#### [RECORDS FOR THIS EXERCISE]

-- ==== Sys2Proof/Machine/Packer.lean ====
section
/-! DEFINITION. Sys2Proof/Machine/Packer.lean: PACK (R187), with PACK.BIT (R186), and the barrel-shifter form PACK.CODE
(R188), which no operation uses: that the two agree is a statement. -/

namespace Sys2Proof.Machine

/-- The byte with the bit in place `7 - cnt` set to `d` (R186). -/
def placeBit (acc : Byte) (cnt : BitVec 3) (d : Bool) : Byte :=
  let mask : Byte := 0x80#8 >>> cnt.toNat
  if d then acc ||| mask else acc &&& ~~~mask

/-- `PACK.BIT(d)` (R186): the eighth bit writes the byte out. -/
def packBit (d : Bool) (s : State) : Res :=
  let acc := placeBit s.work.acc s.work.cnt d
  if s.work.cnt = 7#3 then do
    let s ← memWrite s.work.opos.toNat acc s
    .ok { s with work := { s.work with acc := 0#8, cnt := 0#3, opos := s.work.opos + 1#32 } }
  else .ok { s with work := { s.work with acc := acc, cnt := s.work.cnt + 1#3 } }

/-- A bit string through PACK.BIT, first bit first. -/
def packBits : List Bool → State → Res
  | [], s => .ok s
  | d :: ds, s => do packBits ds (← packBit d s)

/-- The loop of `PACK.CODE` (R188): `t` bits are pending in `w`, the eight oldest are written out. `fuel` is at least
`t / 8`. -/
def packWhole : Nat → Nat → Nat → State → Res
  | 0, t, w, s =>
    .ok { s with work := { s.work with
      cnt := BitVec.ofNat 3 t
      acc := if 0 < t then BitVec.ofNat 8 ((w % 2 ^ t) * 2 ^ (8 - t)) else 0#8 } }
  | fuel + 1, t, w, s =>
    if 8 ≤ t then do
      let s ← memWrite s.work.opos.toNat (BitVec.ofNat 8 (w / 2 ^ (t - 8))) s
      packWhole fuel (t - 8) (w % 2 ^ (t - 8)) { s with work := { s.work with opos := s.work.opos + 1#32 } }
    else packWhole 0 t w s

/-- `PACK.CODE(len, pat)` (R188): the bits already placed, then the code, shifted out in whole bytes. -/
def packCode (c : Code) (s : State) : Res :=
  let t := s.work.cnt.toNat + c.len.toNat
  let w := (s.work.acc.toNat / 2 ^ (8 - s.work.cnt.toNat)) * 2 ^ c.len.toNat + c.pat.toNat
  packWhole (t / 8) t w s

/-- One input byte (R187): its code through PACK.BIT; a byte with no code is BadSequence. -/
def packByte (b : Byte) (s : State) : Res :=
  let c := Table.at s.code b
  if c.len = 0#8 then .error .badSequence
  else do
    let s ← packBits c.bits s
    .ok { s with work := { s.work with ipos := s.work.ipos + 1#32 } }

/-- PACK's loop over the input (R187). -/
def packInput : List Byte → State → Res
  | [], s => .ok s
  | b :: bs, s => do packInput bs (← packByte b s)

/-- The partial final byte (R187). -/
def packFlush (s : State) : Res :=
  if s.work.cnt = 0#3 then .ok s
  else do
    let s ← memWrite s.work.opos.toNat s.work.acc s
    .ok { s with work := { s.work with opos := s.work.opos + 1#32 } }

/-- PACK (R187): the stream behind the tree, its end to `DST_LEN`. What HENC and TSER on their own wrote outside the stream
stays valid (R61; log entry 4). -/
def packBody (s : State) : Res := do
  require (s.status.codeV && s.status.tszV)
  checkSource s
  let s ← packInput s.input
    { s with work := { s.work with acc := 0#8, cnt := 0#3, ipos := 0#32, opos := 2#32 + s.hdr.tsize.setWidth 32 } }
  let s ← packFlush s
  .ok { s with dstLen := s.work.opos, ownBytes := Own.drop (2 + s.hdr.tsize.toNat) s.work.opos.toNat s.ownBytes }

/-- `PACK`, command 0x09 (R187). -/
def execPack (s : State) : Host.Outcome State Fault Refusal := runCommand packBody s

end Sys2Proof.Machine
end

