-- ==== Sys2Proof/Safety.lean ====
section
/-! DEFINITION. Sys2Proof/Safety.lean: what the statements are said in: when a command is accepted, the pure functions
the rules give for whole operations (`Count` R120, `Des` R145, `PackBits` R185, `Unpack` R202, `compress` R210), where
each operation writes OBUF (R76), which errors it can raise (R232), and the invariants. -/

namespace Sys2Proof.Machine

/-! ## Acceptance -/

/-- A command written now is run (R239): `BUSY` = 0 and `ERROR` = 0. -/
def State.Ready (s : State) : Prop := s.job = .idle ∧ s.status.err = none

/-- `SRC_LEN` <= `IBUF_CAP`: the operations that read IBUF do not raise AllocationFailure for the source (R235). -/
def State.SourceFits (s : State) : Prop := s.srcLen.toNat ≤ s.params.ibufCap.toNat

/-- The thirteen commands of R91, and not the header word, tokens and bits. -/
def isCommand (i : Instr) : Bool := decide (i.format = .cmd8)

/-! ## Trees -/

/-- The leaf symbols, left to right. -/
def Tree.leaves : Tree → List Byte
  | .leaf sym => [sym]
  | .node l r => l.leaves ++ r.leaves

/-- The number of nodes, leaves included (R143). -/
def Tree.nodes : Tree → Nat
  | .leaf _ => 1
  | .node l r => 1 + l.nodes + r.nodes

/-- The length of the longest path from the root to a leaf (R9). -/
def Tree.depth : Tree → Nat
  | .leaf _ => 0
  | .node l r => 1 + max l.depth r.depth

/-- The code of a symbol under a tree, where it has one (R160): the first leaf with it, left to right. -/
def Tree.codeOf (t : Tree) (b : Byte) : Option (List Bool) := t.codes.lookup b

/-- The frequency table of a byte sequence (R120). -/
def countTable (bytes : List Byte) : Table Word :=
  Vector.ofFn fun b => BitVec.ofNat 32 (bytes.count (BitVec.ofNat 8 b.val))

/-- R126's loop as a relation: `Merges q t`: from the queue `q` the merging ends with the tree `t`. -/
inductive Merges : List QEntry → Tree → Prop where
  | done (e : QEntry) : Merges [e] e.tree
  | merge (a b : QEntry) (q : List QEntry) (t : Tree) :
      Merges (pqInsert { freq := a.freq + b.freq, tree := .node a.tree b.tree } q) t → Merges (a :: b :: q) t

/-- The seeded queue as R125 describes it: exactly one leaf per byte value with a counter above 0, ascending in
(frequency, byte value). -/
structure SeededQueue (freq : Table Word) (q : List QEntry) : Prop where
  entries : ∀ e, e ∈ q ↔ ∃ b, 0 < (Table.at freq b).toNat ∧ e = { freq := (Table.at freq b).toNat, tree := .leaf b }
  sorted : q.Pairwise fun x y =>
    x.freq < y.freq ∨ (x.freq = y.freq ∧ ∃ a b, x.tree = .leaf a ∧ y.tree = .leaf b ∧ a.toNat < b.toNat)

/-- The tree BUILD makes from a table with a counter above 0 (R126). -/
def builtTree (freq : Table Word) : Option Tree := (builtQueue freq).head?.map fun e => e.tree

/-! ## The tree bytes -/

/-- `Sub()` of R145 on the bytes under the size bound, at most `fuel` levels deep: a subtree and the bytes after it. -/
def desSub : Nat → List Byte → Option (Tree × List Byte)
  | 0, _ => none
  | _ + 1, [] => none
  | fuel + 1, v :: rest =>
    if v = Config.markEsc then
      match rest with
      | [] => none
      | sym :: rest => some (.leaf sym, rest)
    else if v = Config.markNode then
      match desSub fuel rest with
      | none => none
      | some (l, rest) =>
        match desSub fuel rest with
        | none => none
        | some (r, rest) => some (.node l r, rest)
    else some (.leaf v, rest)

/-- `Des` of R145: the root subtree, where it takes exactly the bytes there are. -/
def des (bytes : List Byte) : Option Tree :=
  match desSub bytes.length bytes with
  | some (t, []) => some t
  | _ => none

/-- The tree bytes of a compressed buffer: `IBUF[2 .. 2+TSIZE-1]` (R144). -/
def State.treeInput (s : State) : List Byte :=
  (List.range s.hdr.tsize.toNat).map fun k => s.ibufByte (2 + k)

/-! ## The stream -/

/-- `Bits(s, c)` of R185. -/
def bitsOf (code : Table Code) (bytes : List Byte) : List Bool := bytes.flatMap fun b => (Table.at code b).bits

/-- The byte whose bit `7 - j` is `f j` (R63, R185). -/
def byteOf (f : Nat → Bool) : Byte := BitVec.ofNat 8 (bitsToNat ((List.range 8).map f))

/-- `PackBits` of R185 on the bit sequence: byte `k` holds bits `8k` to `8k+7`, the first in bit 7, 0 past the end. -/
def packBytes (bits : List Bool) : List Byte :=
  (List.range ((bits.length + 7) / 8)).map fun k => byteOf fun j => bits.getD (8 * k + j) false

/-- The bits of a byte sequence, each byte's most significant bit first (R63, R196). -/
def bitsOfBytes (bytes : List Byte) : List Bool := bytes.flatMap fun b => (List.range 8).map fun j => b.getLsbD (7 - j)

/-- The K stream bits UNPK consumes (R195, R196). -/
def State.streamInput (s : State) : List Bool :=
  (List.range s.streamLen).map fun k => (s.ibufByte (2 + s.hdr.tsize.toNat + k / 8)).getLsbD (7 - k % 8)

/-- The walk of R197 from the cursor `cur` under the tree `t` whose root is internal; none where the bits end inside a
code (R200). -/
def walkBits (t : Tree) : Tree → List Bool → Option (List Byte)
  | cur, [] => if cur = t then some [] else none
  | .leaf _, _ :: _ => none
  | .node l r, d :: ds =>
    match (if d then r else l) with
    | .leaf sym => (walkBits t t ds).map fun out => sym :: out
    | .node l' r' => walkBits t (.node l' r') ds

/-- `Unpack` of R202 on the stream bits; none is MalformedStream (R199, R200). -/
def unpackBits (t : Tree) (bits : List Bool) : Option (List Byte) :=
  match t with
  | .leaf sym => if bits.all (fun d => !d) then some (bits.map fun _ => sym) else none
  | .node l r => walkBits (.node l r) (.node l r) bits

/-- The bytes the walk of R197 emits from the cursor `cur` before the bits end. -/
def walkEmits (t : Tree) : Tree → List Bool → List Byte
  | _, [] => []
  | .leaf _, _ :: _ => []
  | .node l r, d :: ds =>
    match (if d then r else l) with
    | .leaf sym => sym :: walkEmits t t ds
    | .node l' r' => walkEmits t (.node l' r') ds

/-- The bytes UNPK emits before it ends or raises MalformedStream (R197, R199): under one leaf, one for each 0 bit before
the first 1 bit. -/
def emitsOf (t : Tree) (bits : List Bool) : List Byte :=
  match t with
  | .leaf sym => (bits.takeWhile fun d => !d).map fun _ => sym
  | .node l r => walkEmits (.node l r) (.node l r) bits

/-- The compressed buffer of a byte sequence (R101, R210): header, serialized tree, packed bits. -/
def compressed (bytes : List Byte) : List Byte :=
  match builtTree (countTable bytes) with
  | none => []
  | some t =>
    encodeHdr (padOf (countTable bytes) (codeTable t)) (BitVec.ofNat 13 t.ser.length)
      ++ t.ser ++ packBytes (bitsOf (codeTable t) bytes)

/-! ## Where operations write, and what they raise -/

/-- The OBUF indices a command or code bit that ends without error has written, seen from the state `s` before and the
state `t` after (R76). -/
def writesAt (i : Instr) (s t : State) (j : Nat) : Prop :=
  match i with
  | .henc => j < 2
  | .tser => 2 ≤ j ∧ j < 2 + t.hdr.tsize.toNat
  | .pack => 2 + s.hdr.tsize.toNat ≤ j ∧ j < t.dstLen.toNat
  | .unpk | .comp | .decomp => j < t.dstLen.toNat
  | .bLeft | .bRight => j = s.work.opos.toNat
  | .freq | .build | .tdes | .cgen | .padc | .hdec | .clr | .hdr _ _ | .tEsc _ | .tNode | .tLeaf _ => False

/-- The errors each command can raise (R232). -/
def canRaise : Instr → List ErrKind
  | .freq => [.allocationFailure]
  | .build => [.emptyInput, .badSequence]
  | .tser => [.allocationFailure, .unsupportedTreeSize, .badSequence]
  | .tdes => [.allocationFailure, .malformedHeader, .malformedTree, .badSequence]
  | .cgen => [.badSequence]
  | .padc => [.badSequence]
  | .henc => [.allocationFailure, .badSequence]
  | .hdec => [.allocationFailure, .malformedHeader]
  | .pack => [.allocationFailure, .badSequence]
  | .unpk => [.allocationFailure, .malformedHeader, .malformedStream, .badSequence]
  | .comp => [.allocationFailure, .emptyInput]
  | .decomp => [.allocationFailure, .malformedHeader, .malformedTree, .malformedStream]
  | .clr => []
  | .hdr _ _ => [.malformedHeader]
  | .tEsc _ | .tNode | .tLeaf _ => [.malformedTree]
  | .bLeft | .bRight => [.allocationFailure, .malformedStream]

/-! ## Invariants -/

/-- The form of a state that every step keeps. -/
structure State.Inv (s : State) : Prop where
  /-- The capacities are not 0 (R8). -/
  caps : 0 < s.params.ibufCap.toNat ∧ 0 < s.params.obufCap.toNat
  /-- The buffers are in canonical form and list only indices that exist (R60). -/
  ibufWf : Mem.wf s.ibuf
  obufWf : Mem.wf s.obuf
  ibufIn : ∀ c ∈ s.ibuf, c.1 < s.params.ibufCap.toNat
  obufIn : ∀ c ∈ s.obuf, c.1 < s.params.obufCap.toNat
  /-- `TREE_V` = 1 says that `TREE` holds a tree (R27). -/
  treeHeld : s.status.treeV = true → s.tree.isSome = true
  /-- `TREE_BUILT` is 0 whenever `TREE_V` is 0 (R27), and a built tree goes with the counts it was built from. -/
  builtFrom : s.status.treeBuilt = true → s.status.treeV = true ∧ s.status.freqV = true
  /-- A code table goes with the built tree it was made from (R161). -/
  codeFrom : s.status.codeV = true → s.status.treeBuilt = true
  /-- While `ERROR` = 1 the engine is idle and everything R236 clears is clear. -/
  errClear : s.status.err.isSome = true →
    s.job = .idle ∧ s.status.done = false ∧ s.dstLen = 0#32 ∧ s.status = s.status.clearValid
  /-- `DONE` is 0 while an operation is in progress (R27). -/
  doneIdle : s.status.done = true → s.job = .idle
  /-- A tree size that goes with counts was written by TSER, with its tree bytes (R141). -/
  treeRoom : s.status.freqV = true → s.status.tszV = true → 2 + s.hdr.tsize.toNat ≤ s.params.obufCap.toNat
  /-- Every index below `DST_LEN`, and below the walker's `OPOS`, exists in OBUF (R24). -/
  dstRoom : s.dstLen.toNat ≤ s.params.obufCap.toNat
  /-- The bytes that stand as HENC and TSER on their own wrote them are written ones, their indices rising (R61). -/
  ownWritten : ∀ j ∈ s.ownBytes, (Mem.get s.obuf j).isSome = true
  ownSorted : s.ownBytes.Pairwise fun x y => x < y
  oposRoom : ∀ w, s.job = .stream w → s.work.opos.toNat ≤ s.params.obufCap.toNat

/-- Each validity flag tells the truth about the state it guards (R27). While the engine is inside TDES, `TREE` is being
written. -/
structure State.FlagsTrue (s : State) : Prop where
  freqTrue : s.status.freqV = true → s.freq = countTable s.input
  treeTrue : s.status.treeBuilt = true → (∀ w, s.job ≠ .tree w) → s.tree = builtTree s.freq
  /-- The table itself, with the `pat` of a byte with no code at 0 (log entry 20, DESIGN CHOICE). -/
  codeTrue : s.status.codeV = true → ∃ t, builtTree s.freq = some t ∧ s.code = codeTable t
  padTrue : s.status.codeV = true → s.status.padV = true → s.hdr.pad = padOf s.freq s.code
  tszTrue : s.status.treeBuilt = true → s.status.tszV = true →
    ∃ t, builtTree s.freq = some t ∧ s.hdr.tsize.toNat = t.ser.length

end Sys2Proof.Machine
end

#### [THE PROBLEM]
Give back precisely the lines above that start at the line containing "def State.Ready (s" and end at the line containing "Merges (a :: b :: q) t", inclusive. No other lines belong in the output.

#### [TASK RESULT]
def State.Ready (s : State) : Prop := s.job = .idle ∧ s.status.err = none

/-- `SRC_LEN` <= `IBUF_CAP`: the operations that read IBUF do not raise AllocationFailure for the source (R235). -/
def State.SourceFits (s : State) : Prop := s.srcLen.toNat ≤ s.params.ibufCap.toNat

/-- The thirteen commands of R91, and not the header word, tokens and bits. -/
def isCommand (i : Instr) : Bool := decide (i.format = .cmd8)

/-! ## Trees -/

/-- The leaf symbols, left to right. -/
def Tree.leaves : Tree → List Byte
  | .leaf sym => [sym]
  | .node l r => l.leaves ++ r.leaves

/-- The number of nodes, leaves included (R143). -/
def Tree.nodes : Tree → Nat
  | .leaf _ => 1
  | .node l r => 1 + l.nodes + r.nodes

/-- The length of the longest path from the root to a leaf (R9). -/
def Tree.depth : Tree → Nat
  | .leaf _ => 0
  | .node l r => 1 + max l.depth r.depth

/-- The code of a symbol under a tree, where it has one (R160): the first leaf with it, left to right. -/
def Tree.codeOf (t : Tree) (b : Byte) : Option (List Bool) := t.codes.lookup b

/-- The frequency table of a byte sequence (R120). -/
def countTable (bytes : List Byte) : Table Word :=
  Vector.ofFn fun b => BitVec.ofNat 32 (bytes.count (BitVec.ofNat 8 b.val))

/-- R126's loop as a relation: `Merges q t`: from the queue `q` the merging ends with the tree `t`. -/
inductive Merges : List QEntry → Tree → Prop where
  | done (e : QEntry) : Merges [e] e.tree
  | merge (a b : QEntry) (q : List QEntry) (t : Tree) :
      Merges (pqInsert { freq := a.freq + b.freq, tree := .node a.tree b.tree } q) t → Merges (a :: b :: q) t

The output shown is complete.